Raw data Start Marker
-- ==== Sys2Proof/Machine/MailboxUnit.lean ====
section
/-! DEFINITION. The mailboxes (chapter 02): index observation, ring fetches, ring enables, mailbox reset, register
writes, and the path every message takes from the head of its channel to its completion. -/

namespace Sys2Proof.Machine

/-! ## Starting messages (R31, R41, R47) -/

/-- Whether the firmware serves the mailbox of function `f`: it observes and starts (R44, R45, R404). -/
def mbServes (s : State) (f : Nat) : Bool :=
  let st := (mbOf s f).st
  funcExists s f && served s && st.running && !st.halted && !st.resetBusy

/-- Whether a completion entry can be reserved, with sixteen held back for events (R31). -/
def canReserve (s : State) (f : Nat) : Bool :=
  let r := (mbOf s f).cq
  r.active && decide (cqOut r + ringMsgs s f + 16 < ringSize r)

/-- The message at the head of a channel: the submitted one that its consumer index names. -/
def headOf (s : State) (f : Nat) (src : Src) : Option MsgIn :=
  let mb := mbOf s f
  match src with
  | .inl => mb.inlQ.head?
  | .ring => match mb.sqQ with
    | m :: _ => if m.index = mb.sq.devIdx then some m else none
    | [] => none

/-- The opcode of a message. -/
def opcodeOf (m : MsgIn) : Nat := le m.bytes 0 2

/-- Whether the head message of a channel may start now: the mailbox is served, a ring message can reserve its entry
(R31), and an ORDERED one has no earlier message of its channel open (R41). -/
def mayStart (s : State) (f : Nat) (src : Src) (m : MsgIn) : Bool :=
  mbServes s f && (decide (src = .inl) || canReserve s f) &&
  (byteAt m.bytes 6 % 2 == 0 || !(s.msgs.any fun o => o.f == f && decide (o.src = src)))

/-- What the firmware knows of a message it has started. -/
structure MsgCtx where
  id    : Nat
  f     : Nat
  src   : Src
  origin : Nat
  bytes : List Byte
  obsTs : Nat
  deriving DecidableEq, Repr

/-- The context of the message that starts next. -/
def ctxOf (s : State) (f : Nat) (src : Src) (m : MsgIn) : MsgCtx :=
  let origin := match src with
    | .inl => m.index % 8
    | .ring => m.index
  { id := s.nextMsg, f := f, src := src, origin := origin, bytes := m.bytes, obsTs := m.obsTs }

/-- Starts the head message of a channel: its consumer index passes it (R47). -/
def startMsg (s : State) (x : MsgCtx) : State :=
  let o : OpenMsg :=
    { id := x.id, f := x.f, src := x.src, origin := x.origin, opcode := le x.bytes 0 2, tag := le x.bytes 2 2,
      cookie := le x.bytes 24 8, respAddr := le x.bytes 8 8 }
  let s := updMb s x.f fun mb => match x.src with
    | .inl => { mb with inl := { mb.inl with ci := (mb.inl.ci + 1) % 16 }, inlQ := mb.inlQ.drop 1 }
    | .ring => { mb with sq := { mb.sq with devIdx := (mb.sq.devIdx + 1) % (2 * ringSize mb.sq) }, sqQ := mb.sqQ.drop 1 }
  { s with msgs := s.msgs ++ [o], nextMsg := s.nextMsg + 1 }

/-- Counts a CASE_SUBMIT refused at validation, for the module, the partition and the contract (R14, R143, R126). -/
def countRefused (s : State) (x : MsgCtx) (st : Status) : State :=
  if le x.bytes 0 2 ≠ 0x0601 then s
  else
    let limit := bit (st == .caseLimit)
    let s := updTelem s fun t => { t with submitRefused := t.submitRefused + 1, limitRefused := t.limitRefused + limit }
    let s := updStats s x.f fun p =>
      { p with limitRefused := p.limitRefused + limit, quotaRefused := p.quotaRefused + bit (st == .partitionCaseQuota) }
    if st = .arrivalExceeded then
      updContract s (le x.bytes 32 4) fun k => { k with stats := { k.stats with arrivalRefused := k.stats.arrivalRefused + 1 } }
    else s

/-- Completes a message that a check refuses: a security status and a failed host read are recorded (R48, R55). -/
def reject (s : State) (x : MsgCtx) (r : Refuse) : State :=
  let op := leBytes 2 (le x.bytes 0 2)
  let s := countRefused s x r.st
  let s := if statusClass r.st = 6 then
      recordFunc s x.f 0x0103 (op ++ leBytes 2 (statusCode r.st) ++ leBytes 2 (le x.bytes 2 2))
    else s
  complete s x.id r.st r.off r.result

/-- The AER status bit of a failed read (R370, R390). -/
def aerBit {α : Type} : HostRead α → Nat
  | .data _ => 0
  | .ur => 2 ^ 20
  | .ca => 2 ^ 15
  | .timeout => 2 ^ 14
  | .poison => 2 ^ 12

/-- The HOST_DMA record of a failed read for a message. -/
def hostDmaRecord {α : Type} (s : State) (x : MsgCtx) (r : HostRead α) : State :=
  if aerBit r = 0 then s
  else recordFunc s x.f 0x0104 (leBytes 2 (le x.bytes 0 2) ++ zeros 8 ++ leBytes 4 (aerBit r))

/-- Refuses a message by the first check that fails, and otherwise applies it (R34). -/
def settle (s : State) (x : MsgCtx) (c : Check) (apply : State → State) : State :=
  match c with
  | some r => reject s x r
  | none => apply s

/-- `settle` for a message that reads `len` bytes of host memory at `addr`, which answers `r`: the read leaves once every
check before it has passed, and a failed one is recorded (R54, R55). -/
def settleRead {α : Type} (s : State) (x : MsgCtx) (addr len : Nat) (r : HostRead α) (c : Check)
    (apply : State → State) : State :=
  match c with
  | some e => reject (if e.st = .faultHostDma then hostDmaRecord (hostRead s x.f addr len) x r else s) x e
  | none => apply (hostRead s x.f addr len)

/-- Serves the messages at the head of a channel whose OPCODE no row of R58 names: they are refused at once. -/
def serveStrays (f : Nat) (src : Src) : Nat → State → State
  | 0, s => s
  | n + 1, s => match headOf s f src with
    | none => s
    | some m =>
      if (opInfo (opcodeOf m)).isNone && mayStart s f src m then
        let x := ctxOf s f src m
        let s := startMsg s x
        serveStrays f src n (settle s x (commonCheck s f m.bytes) id)
      else s

/-- `serveStrays` over all that is submitted on a channel. -/
def sweepStrays (s : State) (f : Nat) (src : Src) : State :=
  serveStrays f src ((mbOf s f).inlQ.length + (mbOf s f).sqQ.length) s

/-- An opcode's command: it starts the head message of its channel when that message carries the opcode, may start, and
is not `held` behind another message on its object (R42). Steps 1 to 5 of R35 come first, then `k`. -/
def onMessage (s : State) (f : Nat) (src : Src) (op : Nat) (held : List Byte → Bool) (k : State → MsgCtx → State) :
    Res :=
  guardUnit (decide (f < 33)) <| .next <|
    match headOf s f src with
    | none => s
    | some m =>
      if opcodeOf m = op ∧ mayStart s f src m ∧ held m.bytes = false then
        let x := ctxOf s f src m
        let s := startMsg s x
        sweepStrays (settle s x (commonCheck s f m.bytes) fun s => k s x) f src
      else s

/-- A message that no other one can hold. -/
def notHeld (_ : List Byte) : Bool := false

/-- RESULT bytes at their offsets, each (offset, size, value) of a rule little-endian and the rest zero (R407). -/
def resultAt (parts : List (Nat × Nat × Nat)) : List Byte :=
  parts.foldl (fun r p => putBytes r p.1 (leBytes p.2.1 p.2.2)) (zeros 32)

/-- Writes the response of a message and completes it: at most the bytes given (R57). -/
def respond (s : State) (x : MsgCtx) (b result : List Byte) : State :=
  complete (hostWrite s x.f (le x.bytes 8 8) b) x.id .ok 0xFFFF result b.length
Raw data End Marker
Problem to solve
Word for word, reproduce the listing from its first line through the line that has "funcExists s f" in it, and go no further.

Response to the task
-- ==== Sys2Proof/Machine/MailboxUnit.lean ====
section
/-! DEFINITION. The mailboxes (chapter 02): index observation, ring fetches, ring enables, mailbox reset, register
writes, and the path every message takes from the head of its channel to its completion. -/

namespace Sys2Proof.Machine

/-! ## Starting messages (R31, R41, R47) -/

/-- Whether the firmware serves the mailbox of function `f`: it observes and starts (R44, R45, R404). -/
def mbServes (s : State) (f : Nat) : Bool :=
  let st := (mbOf s f).st
  funcExists s f && served s && st.running && !st.halted && !st.resetBusy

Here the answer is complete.